A 2014 National Public Radio Investigative report found that restraints were used at least 267,000 times each year in schools throughout the United States.

After his hospitalization, Zachary had many lonely days at school. While his friends enjoyed the freedom of the monkey bars, he spent recess alone in the “Choice” room. He wasn’t even afforded the luxury of lunch with friends. And he was restrained on many more occasions before I finally had enough and at the advice of his doctor decided to quit my job to homeschool him.

When asked recently if he would return to the school if teachers were properly trained and didn’t restrain him, he looked at me and said, “Mommy, you would do that to me?”

I simply replied, “No,” while secretly wiping away tears.

Things don’t have to be this way, though. There needs to be a nationwide ban on all restraint and seclusion in schools. Many opponents believe this is an unrealistic goal and that allowing these pseudo behavioral techniques “in extreme situations” is necessary to keep a child safe from himself and to protect those in the classroom.

The problem is there is no universal definition of “extreme.” Was Zach’s behavior extreme? No. Not to me or to any teacher or administrator properly trained in working with special needs children. But to his teachers, it was extreme behavior and their reaction has caused extreme damage to my child.
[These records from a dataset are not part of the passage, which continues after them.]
/-- SET_CERTIFICATE (R290): slots 1 to 7 only inside a secure session; slot 0 is InvalidRequest. -/
def execSetCertificate (slot : BitVec 3) (secure : Bool) (bytes : List Byte) (s : State) : Out :=
  if !doeOpen s then .next s
  else if slot = 0 then .next (reply s rError 0 [invalidRequest])
  else if !secure || s.session.isNone then .next (reply s rError 0 [unexpectedRequest])
  else .next (reply { s with certs := smSet [] s.certs slot.toNat bytes } rSetCert 0 [])

/-- The measurement at an index (Table 11.6). -/
def measurement (s : State) (i : Nat) : Option (BitVec 256) :=
  if 1 ≤ i ∧ i ≤ 3 then some (s.meas.getD (i - 1) 0)
  else if 0x11 ≤ i ∧ i ≤ 0x4F then some (getWorld s (i - 0x10)).imageLog
  else if 0x51 ≤ i ∧ i ≤ 0x8F then some (getWorld s (i - 0x50)).bindDigest
  else none

/-- The measurements that an index asks for: 0xFF for all, each with its index (R292). -/
def measurementsAt (s : State) (index : Nat) : List (Nat × BitVec 256) :=
  (if index = 0xFF then List.range 255 else [index]).filterMap fun i => (measurement s i).map fun m => (i, m)

/-- GET_MEASUREMENTS (R292): the measurements asked for, signed with the alias key. -/
def execGetMeasurements (index : BitVec 8) (s : State) : Out :=
  if !doeOpen s then .next s
  else
    .next (signedAnswer s rMeas 0 []
      ((measurementsAt s index.toNat).flatMap fun m => BitVec.ofNat 8 m.1 :: beBytes 32 m.2.toNat))

/-! ### Functions (R101, R254, R277) -/

/-- Whether a range of package memory meets no other world's carve-out. -/
def carveFree (s : State) (world base size : Nat) : Bool :=
  s.worlds.all fun (e : Nat × World) =>
    decide (e.1 = world) || decide (base + size ≤ e.2.cbase) || decide (e.2.cbase + e.2.csize ≤ base) || decide (e.2.csize = 0)

/-- VF_ENABLE (R277, R100, R101, R123, R314, R317): the world is created with a carve-out inside package memory, clear of the rows that the
training found bad, zeroed, and its keys drawn; its units become its own as the frame table is rewritten (R238). -/
def execVfEnable (world cbase csize : Nat) (units : List Nat) (s : State) : Out :=
  if !framesRun s || decide (world = 0) || decide (63 < world) || (getWorld s world).enabled || decide (csize = 0) ||
      decide (cbase % 2 ^ 30 ≠ 0) || decide (csize % 2 ^ 30 ≠ 0) || decide (3 * 2 ^ 37 < cbase + csize) || !carveFree s world cbase csize ||
      s.badRows.any fun a => decide (cbase ≤ a) && decide (a < cbase + csize) then
    .next s
  else
    let (k, s1) := freshFree s
    let (j, s2) := freshFree s1
    .next (zeroCarveOut (setWorld s2 world { World.zero with
      enabled := true, cbase := cbase, csize := csize, lineKey := Config.drbg k, macKey := (Config.drbg j).setWidth 256,
      units := units.filter fun u => decide (u < 1028) }) cbase csize)

/-- VF_RESET (R254, Table 9.12): the world is reset, and its function's registers return to their reset values. -/
def execVfReset (world : Nat) (s : State) : Out :=
  if !(getWorld s world).enabled || decide (world = 0) then .next s
  else
    .next (updWorld (resetWorld s world) world fun w => { World.zero with
      enabled := true, units := w.units, idle := w.idle, cbase := w.cbase, csize := w.csize, lineKey := w.lineKey, macKey := w.macKey,
      flows := w.flows, domain := w.domain, faultLog := w.faultLog, faultOver := w.faultOver, powerLog := w.powerLog,
      errorLog := w.errorLog })

/-- KEY_SLOT_ASSIGNMENT (R288): the PF assigns a slot to at most one world; in recovery it shows no such register (R315). -/
def execKeySlotAssignment (slot world : Nat) (s : State) : Out :=
  if framesRun s ∧ slot < 4096 ∧ 1 ≤ world ∧ world ≤ 63 ∧ (getKey s slot).world = none then
    .next (setKey s slot { KeySlot.zero with world := some world })
  else .next s

/-! ### DEBUG_READ (R118, Table 4.9) -/

/-- The kind of a debug read's answer. -/
def rDebug : Nat := 0x50

/-- The state with a debug read refused: 0x32 in the world's fault log, vector 3 (R118, R279). -/
def refuseDebug (s : State) (world : Nat) (bs : List Byte) : State :=
  reply (reply (updWorld s world fun w => { w with faultLog := w.faultLog ++ [[0x32]] }) 3 world []) rDebug world (0x32 :: bs)

/-- DEBUG_READ (R118): a line of the world's carve-out as it is stored, or 64 bytes of a scratchpad of the world; a cellar line and
the B buffer are refused, and the B buffer reads as zero. -/
def execDebugRead (world : Nat) (t : DebugTarget) (s : State) : Out :=
  let w := getWorld s world
  if !w.enabled then .next s
  else
    match t with
    | .line a =>
      let x := readLine s (a / 64 * 64) s.cyc
      if a < w.cbase ∨ w.cbase + w.csize ≤ a then .next (reply s rDebug world [1])
      else if cellarLine s world a || x.line.ot.getLsbD 6 then .next (refuseDebug s world [])
      else .next (reply s rDebug world (0 :: lineBytes x.line.data))
    | .scratchpad p off =>
      if p < 512 ∧ (getCore s p).world = world then .next (reply s rDebug world (0 :: spadNow (getCore s p) s.cyc off 64))
      else .next (reply s rDebug world [1])
    | .bBuffer _ _ => .next (refuseDebug s world (List.replicate 64 0))

/-! ### Requests from the ports (R142, R293 to R296, R299) -/

/-- Whether a request comes from the host of its target world, in RUN with the TEE bit on the interface's bound stream (R280, R281). -/
def hostAllowed (s : State) (r : RemoteReq) : Bool :=
  let w := getWorld s r.target
  decide (r.pkg = hostPkg ∧ r.world = r.target) && (decide (w.tdisp ≠ .run) || r.tee && w.stream.isSome)

/-- Whether a port's request may enter its target's carve-out: it is the host's or the tables name each other, the line lies inside, and
in a page that a port may reach (R115, R119, R280, R281, R294, R296). -/
def portAllowed (s : State) (r : RemoteReq) : Bool :=
  let w := getWorld s r.target
  w.enabled && decide (r.offset + 64 ≤ w.csize) && (hostAllowed s r || namesBack s r.target r.pkg r.world) &&
    portPage s r.target ((w.cbase + r.offset) / 64 * 64)

/-- The state with a port's request in its channel's remote bin, or refused (R142, R294). -/
def acceptRequest (s : State) (r : RemoteReq) : State :=
  if portAllowed s r then queueEntry s (portEntry s r) else portReply s r 1 [] 0

/-- REMOTE_REQUEST (R142, R294, R296). -/
def execRemoteRequest (r : RemoteReq) (s : State) : Out := if framesRun s then .next (acceptRequest s r) else .next s

/-- SCEMEL_FLIT_RECEIVE (R293): a flit of one of the sixteen ports that passes its check under the port's link key delivers its lines; one
that fails, or comes before a key is agreed, is dropped. The check itself is the link's (log 100). -/
def execScemelFlitReceive (port : Nat) (ok : Bool) (lines : List RemoteReq) (s : State) : Out :=
  if s.linkKeys.any (fun e => decide (e.1 = port)) && ok && framesRun s then .next ((lines.take 3).foldl acceptRequest s) else .next s

/-- Whether the enrolment of another package's launch in g joins a group: with that package's world, or with a world of this package whose
table names it (R299). -/
def groupTheirs (s : State) (g pkg world : Nat) (e : Nat × Nat × List (Nat × Nat × Nat)) : Bool :=
  decide (e.1 = g) &&
    e.2.2.any fun x => decide (x.1 = pkg ∧ x.2.1 = world) || (decide (x.1 = s.domain.getD 0) && namesBack s x.2.1 pkg world)

/-- GROUP_ENROLMENT (R299): another package's launch joins a group with the worlds of this package whose tables name it. -/
def execGroupEnrolment (group count pkg world : Nat) (s : State) : Out :=
  let mine := groupTheirs s group pkg world
  if group = 0 ∨ s.domain.isNone ∨ s.domain = some pkg ∨ joinBad s mine count then .next s
  else .next (settleColls (joinGroups s mine group count fun k => (pkg, world, k)))

/-- The link keys of the sixteen ports, as the two package managers agree them in an SPDM session on each port pair (R293, log 100). -/
def agreedKeys (free : Nat) : SMap (BitVec 256) := (List.range 16).map fun p => (p, (Config.drbg (free + p)).setWidth 256)

/-- The groups with the own package's members under a new domain number; before the first bring-up they stand under 0 (R299). -/
def renumberGroups (groups : List (Nat × Nat × List (Nat × Nat × Nat))) (old : Option Nat) (new : Nat) :
    List (Nat × Nat × List (Nat × Nat × Nat)) :=
  groups.map fun g => (g.1, g.2.1, g.2.2.map fun m => if m.1 = old.getD 0 then (new, m.2) else m)

/-- LINK_BRING_UP (R293, R296, R297): the link keys are agreed, and world 0 assigns the domain number, which holds until the link is reset: a
later bring-up follows such a reset (log 26). The lowest number is the time source, as number 0 always is; `source` says so of
another (log 26). -/
def execLinkBringUp (pkg : Nat) (source : Bool) (s : State) : Out :=
  if doeOpen s ∧ pkg < 1024 then
    .next { s with
      domain := some pkg, source := source || decide (pkg = 0), linkKeys := agreedKeys s.free, free := s.free + 16,
      groups := renumberGroups s.groups s.domain pkg }
  else .next s

end Sys2Proof.Machine
end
There is proof that a restraint and seclusion free environment is realistic. Virginia-based Grafton Integrated Health Network, an organization that works with children and adults with autism and co-occurring psychiatric diagnoses, went restraint and seclusion free ten years ago. Since then, their client and staff injury rate has dramatically gone down, while employee satisfaction has increased. They are now teaching their system, Ukeru, to others across the country in order to create a trauma informed environment for addressing aggressive behavior.

Perhaps if more educational bodies knew about this approach, my 60-pound six-year-old wouldn’t have ever been placed in the back of the patrol car on that hot summer day. We also wouldn’t have to travel the 30-mile stretch of highway for trauma-based therapy each week.

Due to the enduring trauma from that day and others where Zachary was placed in holds and held in seclusion from his peers, I no longer write as a journalist. I write for Zachary with the hopes there will be more days filled with laughter.

Crystal Garrett
2016


The views expressed in this paper are those of the author(s) and do not necessarily represent the views of the NLM Family Foundation.